-- ==== Sys2Proof/Laws/Kept.lean ====
section
/-! SUPPORT. `State.Kept q s`: the commands `q` wait in `s` and `s` is sound. One lemma for each function of the model that
gives a state: from a kept state it gives a kept state. They are grouped in the files KeptUnits, KeptFabric, KeptJob,
KeptDevice and KeptHost in the order of the model's files; this file holds what all of them share. -/

-- Elaborated one after another: the package as one text holds thousands of lemmas, and each waiting one keeps a thread.
set_option Elab.async false

namespace Sys2Proof.Machine
variable {q : List Instr}

def keptOutcome (q : List Instr) : Host.Outcome State Fault Refusal → Prop
  | .next t => t.Kept q
  | _ => True
def keptIssue (q : List Instr) : AtIssue → Prop
  | .done t => t.Kept q
  | .fault _ _ => True
def keptOpt (q : List Instr) : Option State → Prop
  | some t => t.Kept q
  | none => True
@[simp] theorem keptOutcome_next (t : State) : keptOutcome q (.next t) = t.Kept q := rfl
@[simp] theorem keptOutcome_refused (r) : keptOutcome q (.refused r) = True := rfl
@[simp] theorem keptIssue_done (t : State) : keptIssue q (.done t) = t.Kept q := rfl
@[simp] theorem keptIssue_fault (a b) : keptIssue q (.fault a b) = True := rfl
@[simp] theorem keptOpt_some (t : State) : keptOpt q (some t) = t.Kept q := rfl
@[simp] theorem keptOpt_none : keptOpt q none = True := rfl
@[simp] theorem kept_update (t : State) (a b c d e f g h i j k l m n o p r u v w x y z z1 z2 z3) :
    State.Kept q (State.mk t.pending a t.tb t.mem b c d t.regs e f g h i j k l m n o p r u v w x y z z1 z2 z3) = State.Kept q t := propext ⟨fun h => h, fun h => h⟩
@[simp] theorem kept_update_tb (t : State) (co) (x1 x2 x3 x4 x5 x6 x7 x8 x9 x10 x11) (a b c d e f g h i j k l m n o p r u v w x y z z1 z2 z3) :
    State.Kept q (State.mk t.pending a (Timebase.mk co t.tb.stitch x1 x2 x3 x4 x5 x6 x7 x8 x9 x10 x11) t.mem b c d t.regs e f g h i j k l m n o p r u v w x y z z1 z2 z3) = State.Kept q t := propext ⟨fun h => h, fun h => h⟩
@[simp] theorem kept_ite {c : Prop} [Decidable c] {s t : State} : (if c then s else t).Kept q = (if c then s.Kept q else t.Kept q) := by
  split <;> rfl
@[simp] theorem kept_ite_fst {β : Type} {c : Prop} [Decidable c] {s t : State × β} : (if c then s else t).1.Kept q = (if c then s.1.Kept q else t.1.Kept q) := by
  split <;> rfl
@[simp] theorem keptOutcome_ite {c : Prop} [Decidable c] {s t} : keptOutcome q (if c then s else t) = if c then keptOutcome q s else keptOutcome q t := by
  split <;> rfl
@[simp] theorem keptIssue_ite {c : Prop} [Decidable c] {s t} : keptIssue q (if c then s else t) = if c then keptIssue q s else keptIssue q t := by
  split <;> rfl
@[simp] theorem kept_ite_state {c : Prop} [Decidable c] {s t : Done} : (if c then s else t).state.Kept q = (if c then s.state.Kept q else t.state.Kept q) := by
  split <;> rfl
@[simp] theorem keptOpt_ite {c : Prop} [Decidable c] {s t} : keptOpt q (if c then s else t) = if c then keptOpt q s else keptOpt q t := by
  split <;> rfl
@[simp] theorem foldl_kept {α : Type} {l : List α} {g : State → α → State} {s : State} (h0 : s.Kept q)
    (h : ∀ t x, t.Kept q → (g t x).Kept q) : (l.foldl g s).Kept q := by
  induction l generalizing s with
  | nil => exact h0
  | cons a l ih => exact ih (h _ _ h0)
@[simp] theorem foldr_kept {α : Type} {l : List α} {g : α → State → State} {s : State} (h0 : s.Kept q)
    (h : ∀ x t, t.Kept q → (g x t).Kept q) : (l.foldr g s).Kept q := by
  induction l with
  | nil => exact h0
  | cons a l ih => exact h _ _ ih
@[simp] theorem foldl_kept_fst {α β : Type} {l : List α} {g : State × β → α → State × β} {s : State × β} (h0 : s.1.Kept q)
    (h : ∀ t b x, t.Kept q → (g (t, b) x).1.Kept q) : (l.foldl g s).1.Kept q := by
  induction l generalizing s with
  | nil => exact h0
  | cons a l ih => exact ih (h s.1 s.2 a h0)
@[simp] theorem State.setReg_kept {s : State} (a : Nat) (v : Word) (h : s.Kept q) : (s.setReg a v).Kept q :=
  ⟨h.1, h.2.1, SMap.set_wf _ _ h.2.2.1, h.2.2.2⟩
@[simp] theorem State.putBytes_kept {s : State} (a : Nat) (v : List Byte) (h : s.Kept q) : (s.putBytes a v).Kept q :=
  ⟨h.1, SMap.setList_wf _ _ h.2.1, h.2.2.1, h.2.2.2⟩
@[simp] theorem act_kept {s t : State} (c : Bool) (h : s.Kept q) (ht : c = true → t.Kept q) : keptOutcome q (act s c t) := by
  unfold act; split <;> simp_all
theorem kept_if {c : Prop} [Decidable c] {s t : State} (hs : s.Kept q) (ht : t.Kept q) : (if c then s else t).Kept q := by
  split <;> assumption
@[simp] theorem Done.refuse_state (s : State) (n : Nat) : (Done.refuse s n).state = s := rfl
@[simp] theorem Done.ok_state (s : State) (b : List Byte) : (Done.ok s b).state = s := rfl

end Sys2Proof.Machine
end

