/-- Of RegisterWriteRows: a register of each kind. -/
theorem witness_register_writes : ∀ p ∈ [(Reg.rvConfig, WriteKind.generic), (Reg.rtDebug, .protected_), (Reg.prAlias 0, .alias_),
    (Reg.dtRegionA 0, .region), (Reg.skConfig, .keeper), (Reg.leConfig, .enable), (Reg.leDomain, .domain), (Reg.hpWindowB 31, .window),
    (Reg.hpIpv6Lo, .ipv6), (Reg.scrubHours, .scrub), (Reg.tbFeventB 63, .event), (Reg.ceQueue 15, .context), (Reg.pmConfig, .thermal),
    (Reg.snSuspect 31, .suspect)],
    (writing p.1).arg 0 1 < 64 ∧ (writing p.1).body.length = 1 + 16 * ((writing p.1).arg 0 1 + 1) ∧ (writing p.1).pairsInside = true ∧ (writing p.1).writeAgreed = true ∧
      (∀ q ∈ (writing p.1).pairs, writeKind q.1 = p.2) ∧ canRun 0x11 (commanding 0x11 (writing p.1).body dev) = true ∧
      (p.2 ≠ .generic → ∃ q ∈ (writing Reg.rvConfig).pairs, writeKind q.1 ≠ p.2) := by decide +kernel

/-! ### Ill-formed commands -/

/-- A plain frame of no bytes. -/
def emptyFrame : Frame := { frameTo 0 with len := 0 }

/-- A frame under keys of the wrong length. -/
def misKeyed : Frame := { frameTo 0 with prot := .macsec (some ⟨[], [], 2⟩) 0 1 }

/-- Each check of well-formedness refuses a term: a granule beyond HBM, a short block, a delay of 10 bits and more, domains
that do not exist, a lost granule beyond the address space, operands of the wrong length, keys of the wrong length. -/
theorem test_ill_formed : ∀ i ∈ [Instr.scrub 0x400_0000_0000 .none, .blockReceive 0 ⟨[], 0, 0, false, false, 0, 0, false⟩ ⟨0, 0, true⟩,
    .portTrainingStep 0 ⟨true, 0xFFFF⟩ 1024 0, .resetRelease ⟨6, []⟩, .resetRelease ⟨0, [0x400_0000_0000]⟩, .resetLimitExpiry 32, .watchEnd 500,
    .stepEndSum [[zeroBytes 4097]], .parityChain 0 ⟨[0], []⟩ ⟨[], []⟩ true,
    .swatchWindowEnd 0 (List.replicate 4097 ⟨0, true⟩), .fcpDatagram emptyFrame [0], .pfcFrame 0 [], .rdmaWrite emptyFrame ⟨2, 0, false, 0, 0, 0⟩ .only
      (zeroBytes 4097), .castonPhaseEnd (.swatches [] []), .castonPhaseEnd (.training [] [] none []), .castonPhaseEnd (.memory [0x400_0000_0000] none false),
    .avsSample 0 [], .junctionRead [] [], .fcpDatagram misKeyed [], .neighborDiscovery misKeyed .solicit, .arp misKeyed, .echoRequest misKeyed,
    .rdmaRead misKeyed ⟨2, 0, false, 0, 0, 0⟩, .cnp misKeyed ⟨2, 0, false, 0, 0, 0⟩], i.wellFormed = false := by decide +kernel

/-- Well-formed commands at the bounds of the checks. -/
theorem test_well_formed : ∀ i ∈ [Instr.scrub 0x3FF_FFFF_FFFF .none, .resetRelease ⟨418, [0x3FF_FFFF_FFFF]⟩, .watchEnd 31, .stepEndSum [[zeroBytes 4096]],
    .fcpDatagram { frameTo 0 with prot := .macsec (some ⟨zeroBytes 32, zeroBytes 12, 2⟩) 0 1 } [], .heartbeat],
    i.wellFormed = true := by decide +kernel

/-! ### Numbers (R131, R132; the examples of 03, 04 and 05) -/

/-- The eight non-negative `T4` codes stand for 0, 0.5, 1, 1.5, 2, 3, 4 and 6. -/
theorem test_t4_codes : (List.range 8).map (fun c => Fmt.t4.decode c) =
    [.fin false 0 (-1), .fin false 1 (-1), .fin false 2 (-1), .fin false 3 (-1), .fin false 2 0, .fin false 3 0, .fin false 2 1, .fin false 3 1] := by
  decide

/-- The largest finite numbers and canonical NaNs of R132. -/
theorem test_limits : Fmt.t8.decode 0x7E = .fin false 14 5 ∧ Fmt.t8.decode 0x7F = .nan ∧ Fmt.t8w.decode 0x7B = .fin false 7 13 ∧
    Fmt.t8w.decode 0xFC = .inf true ∧ Fmt.b16.decode 0x0001 = .fin false 1 (-133) ∧ Fmt.b16.encode .nan = 0x7FC0 ∧
    Fmt.f32.encode .nan = 0x7FC0_0000 ∧ Fmt.w36.encode .nan = 0x7_FC00_0000 := by decide

/-- 13.75. -/
def peak : Machine.Num := .fin false 55 (-2)

/-- The example of 04: the scale of a row with peak 13.75, and three of its elements. -/
theorem test_row_scale : chooseScale .t4 peak = 0x4013 := by decide

/-- 13.75, -5.0 and 0.625 at the scale 0x4013 are 6, -2 and 0.5, none of them saturated. -/
theorem test_row_elements : [peak, .fin true 5 0, .fin false 5 (-3)].map (fun v => convertNarrow .t4 v (Fmt.b16.decode 0x4013)) =
    [⟨0b0111, false, false⟩, ⟨0b1100, false, false⟩, ⟨0b0001, false, false⟩] := by decide +kernel

/-- The example of 03: the group of three products is 747 at exponent -8, and the bound's exponent is the largest less 3. -/
theorem test_group_value : groupValue false [.fin false 140 (-5), .fin false 90 (-11), .fin true 96 (-6)] = .fin false 747 (-8) := by decide

/-- The example of 05: a roll after 37 saturations pushes `STEP_MAX`, raises `H` and clears `CLEAN`; the next scale is 0x3E9A. -/
theorem test_roll : (let r := rollRecord (recordOf ([2, 0, 1, 1, 0, 0, 0, 0, 0, 0, 0, 0, 5, 0, 0, 0, 37, 0, 0, 0, 0x67, 0x3F] ++ zeroBytes 42)) 1 0;
    r.room = 1 ∧ r.clean = 0 ∧ r.sat = 0 ∧ r.stepMax = 0 ∧ r.hist.getD 1 0 = 0x3F67 ∧ r.head = 2 ∧ r.count = 2) ∧
    chooseScale .t4 (Machine.Num.mul (Fmt.b16.decode 0x3F67) (.fin false 2 0)) = 0x3E9A := by decide +kernel

/-! ### Addresses and registers (the examples of 00, 07 and 21) -/

/-- Core 93's window, its populated end and the partition that holds it. -/
theorem test_core_window : coreBase 93 = 0x2000_5D00_0000 ∧ corePartition 93 = 2 := by decide

/-- The write of the example of 07 marks bit 0x1_2345 of partition 2's active bitmap. -/
theorem test_dirty_bit : (((dev.markDirty 0x81_2345_6AC0).dirtyOf 2).hbm0.has 0x1_2345) = true ∧
    (((dev.markDirty 0x81_2345_6AC0).dirtyOf 2).hbm0.has 0x1_2346) = false ∧ partitionOf 0x1300_0012_3440 = 2 := by decide

/-- Token 37 of context 9 on core 93 reads in bits 31 to 16 of its control-space word. -/
theorem test_token_word : ((dev.setToken 93 9 37 5).readWord 0x0D25_D0C8) = 5 * 2 ^ 16 := by decide +kernel

/-- Entry 5 of partition 2's table stands where the example of 21 says, and its window is admitted. -/
theorem test_event_entry : Reg.tbPeventA 2 5 = 0x0E40_1050 ∧ Reg.tbPeventB 2 5 = 0x0E40_1058 ∧ windowAdmitted 2 0x0021_02D4 = true ∧
    windowAdmitted 2 0x0021_02D3 = false := by decide

/-! ### Commands and time (the examples of 10, 17 and 20) -/

/-- The numbers of the example of 17: 0x10 is new at 0xFFFF_FF80, then seen; 0xFFFF_E000 lies outside. -/
theorem test_sequence_numbers : (let q : SeqState := ⟨false, 0xFFFF_FF80, []⟩;
    q.classOf 0x10 = .new ∧ (q.accept 0x10).high = 0x10 ∧ (q.accept 0x10).classOf 0x10 = .duplicate ∧
      (q.accept 0x10).classOf 0xFFFF_E000 = .outside) := by decide +kernel

/-- The example of 10: a beacon that arrives 121.25 stitches after it left over a cable of 120 is 1.25 stitches late. -/
theorem test_beacon_error :
    (regsSet dev [(Reg.ppStatus 5, Fld.ppStatusDelay, 120)]).beaconError
      ⟨5, packetOf tyBeacon 0 ([0, 0, 0, 0, 0, 0, 0, 0] ++ beBytes 6 0x1234_5640 ++ [0, 0]), 0x1234_5640, 121⟩ 64 = 320 := by decide +kernel

/-- The example of 20: a change of 1,076 A shows as 0b1010 for a fall and 0b1110 for a rise. -/
theorem test_forewarning : (let s := { dev with pm := { dev.pm with arrayCurrent := [(2, 1076)] } };
    (s.showForewarning 2 false 16 0).lstep 2 = 0b1010 ∧ (s.showForewarning 2 true 16 0).lstep 2 = 0b1110) := by decide +kernel

/-! ### Single steps -/

/-- A test of the next state, false of any other outcome. -/
def next (o : Host.Outcome State Fault Refusal) (f : State → Bool) : Bool :=
  match o with
  | .next t => f t
  | .fault _ => false
  | .refused _ => false

/-- `C.SETI` sets its register and the next word follows. -/
theorem test_seti : next (exec (.cSeti 0) (atWord (wordOf opSeti (3 * 2 ^ 92 + 7)))) (fun t =>
    decide (((t.core 0).sreg 3) = 7 ∧ (t.core 0).pc = 1)) = true := by decide +kernel

/-- Where `C.LOOP` to 9 with its register at `v` leaves that register and the pattern counter. -/
def looped (v : BitVec 64) (t : State) : Bool := decide ((t.core 0).sreg 0 = v - 1) && decide ((t.core 0).pc = if v = 1 then 1 else 9)

/-- `C.LOOP` of register 0 at `v`. -/
def looping (v : BitVec 64) : State :=
  { atWord (wordOf opLoop 0x9_0000_0000) with cores := [(0, ((atWord 0).core 0).setSreg 0 v)] }

/-- `C.LOOP` at 1 counts down to 0 and falls through; at 2 it goes to its target. -/
theorem test_loop : next (exec (.cLoop 0) (looping 1)) (looped 1) = true ∧ next (exec (.cLoop 0) (looping 2)) (looped 2) = true := by
  decide +kernel

/-- `V.ADD` of 1.0 and 2.0 in F32, the destination also a source, is 3.0; the lane beyond stands. -/
theorem test_vadd : (let w := wordOf (2, 3) (1 * 2 ^ 91 + 1 * 2 ^ 86 + 2 * 2 ^ 81 + 5 * 2 ^ 72);
    let k := (((headed .vector w).core 0).setLane 1 0 0x3F80_0000).setLane 2 0 0x4000_0000;
    next (exec (.vAdd 0) { headed .vector w with cores := [(0, k.setLane 1 1 7)] })
      (fun t => decide ((t.core 0).lane 1 0 = 0x4040_0000 ∧ (t.core 0).lane 1 1 = 7 ∧ (t.core 0).qVector = []))) = true := by decide +kernel

/-- `V.ST` in F32 writes its lane little-endian into the core store. -/
theorem test_vst : (let w := wordOf (2, 1) (1 * 2 ^ 91 + 1 * 2 ^ 86 + 5 * 2 ^ 72 + 5 * 2 ^ 64 + 0x40 * 2 ^ 40);
    next (exec (.vSt 0) { headed .vector w with cores := [(0, ((headed .vector w).core 0).setLane 1 0 0x3F80_0000)] })
      (fun t => decide (t.load (coreBase 0 + 0x40) 4 = [0, 0, 0x80, 0x3F]))) = true := by decide +kernel

/-- `C.RAISE` at its issue counts a token of its context; an empty queue answers the state itself. -/
theorem test_step : (let w := wordOf opNop (2 ^ 98 + 5 * 2 ^ 100);
    next (step { headed .control w with pending := [.cNop 0] }) (fun t => decide (t.token 0 0 5 = 1 ∧ t.pending = []))) = true := by decide +kernel

end Sys2Proof.Tests
end

section
/-! PROOF. What an instruction's issue leaves of the state, and what a head that may issue has met (R57, R58). -/

namespace Sys2Proof.Machine

/-! ### The queues of a core -/

@[simp] theorem Core.queue_setQueue_same (k : Core) (q : Queue) (es : List QEntry) : (k.setQueue q es).queue q = es := by
  cases q <;> rfl

@[simp] theorem Core.setQueue_issued (k : Core) (q : Queue) (es : List QEntry) : (k.setQueue q es).issued = k.issued := by
  cases q <;> rfl

/-- The list of issued instructions is no part of a queue. -/
@[simp] theorem Core.queue_with_issued (k : Core) (q : Queue) (l : List Issued) :
    ({ k with issued := l } : Core).queue q = k.queue q := by
  cases q <;> rfl

/-- The core in which an entry of queue `q` has issued. -/
def Core.afterIssue (k : Core) (q : Queue) (e : QEntry) : Core :=
  { k.setQueue q (k.queue q).tail with issued := if atOnce e.word then k.issued else k.issued ++ [⟨q, e⟩] }

@[simp] theorem Core.queue_afterIssue_same (k : Core) (q : Queue) (e : QEntry) :
    (k.afterIssue q e).queue q = (k.queue q).tail := by simp [Core.afterIssue]

/-- An entry that issues joins the issued ones, unless it is a matrix instruction that selects no array (R91). -/
theorem Core.afterIssue_issued (k : Core) (q : Queue) (e : QEntry) :
    (k.afterIssue q e).issued =
      if (opOf e.word).1 = 1 ∧ arrayMask e.word = 0 then k.issued else k.issued ++ [⟨q, e⟩] := by
  simp [Core.afterIssue, atOnce]

/-! ### Tokens -/

theorem State.token_lt (s : State) (c x tok : Nat) : s.token c x tok < 65536 := (SMap.get 0 s.tokens (tokenKey c x tok)).isLt

/-- Writing a token leaves every other one. -/
theorem State.tokens_setToken_ne (s : State) (c x tok v : Nat) {k : Nat} (h : k ≠ tokenKey c x tok) :
    SMap.get 0 (s.setToken c x tok v).tokens k = SMap.get 0 s.tokens k := SMap.get_set_ne 0 s.tokens _ h

/-! ### The state after an issue -/

/-- An issue changes its core, and then its token where it waits on one. -/
theorem State.issuing_eq (s : State) (c x : Nat) (q : Queue) (e : QEntry) :
    s.issuing c x q e =
      if waitCnt e.word = 0 then s.setCore c ((s.core c).afterIssue q e)
      else (s.setCore c ((s.core c).afterIssue q e)).setToken c x (waitTok e.word)
        (s.token c x (waitTok e.word) - waitCnt e.word) := by
  simp only [State.issuing, Core.afterIssue, Core.setQueue_issued]

@[simp] theorem State.issuing_regs (s : State) (c x : Nat) (q : Queue) (e : QEntry) : (s.issuing c x q e).regs = s.regs := by
  rw [State.issuing_eq]; split <;> simp

@[simp] theorem State.issuing_mem (s : State) (c x : Nat) (q : Queue) (e : QEntry) : (s.issuing c x q e).mem = s.mem := by
  rw [State.issuing_eq]; split <;> simp

theorem State.issuing_cores (s : State) (c x : Nat) (q : Queue) (e : QEntry) :
    (s.issuing c x q e).cores = (s.setCore c ((s.core c).afterIssue q e)).cores := by
  rw [State.issuing_eq]; split <;> simp

@[simp] theorem State.reg_issuing (s : State) (c x : Nat) (q : Queue) (e : QEntry) (a : Nat) :
    (s.issuing c x q e).reg a = s.reg a := by simp [State.reg]

@[simp] theorem State.byte_issuing (s : State) (c x : Nat) (q : Queue) (e : QEntry) (a : Nat) :
    (s.issuing c x q e).byte a = s.byte a := by simp [State.byte]

theorem State.core_issuing (s : State) (c x : Nat) (q : Queue) (e : QEntry) (d : Nat) :
    (s.issuing c x q e).core d = (s.setCore c ((s.core c).afterIssue q e)).core d := by
  simp only [State.core, State.issuing_cores]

• **Description of the task**: Gather every line from the listing above in which "macsec" appears, and copy those lines.

• **Task result**:
def misKeyed : Frame := { frameTo 0 with prot := .macsec (some ⟨[], [], 2⟩) 0 1 }
    .fcpDatagram { frameTo 0 with prot := .macsec (some ⟨zeroBytes 32, zeroBytes 12, 2⟩) 0 1 } [], .heartbeat],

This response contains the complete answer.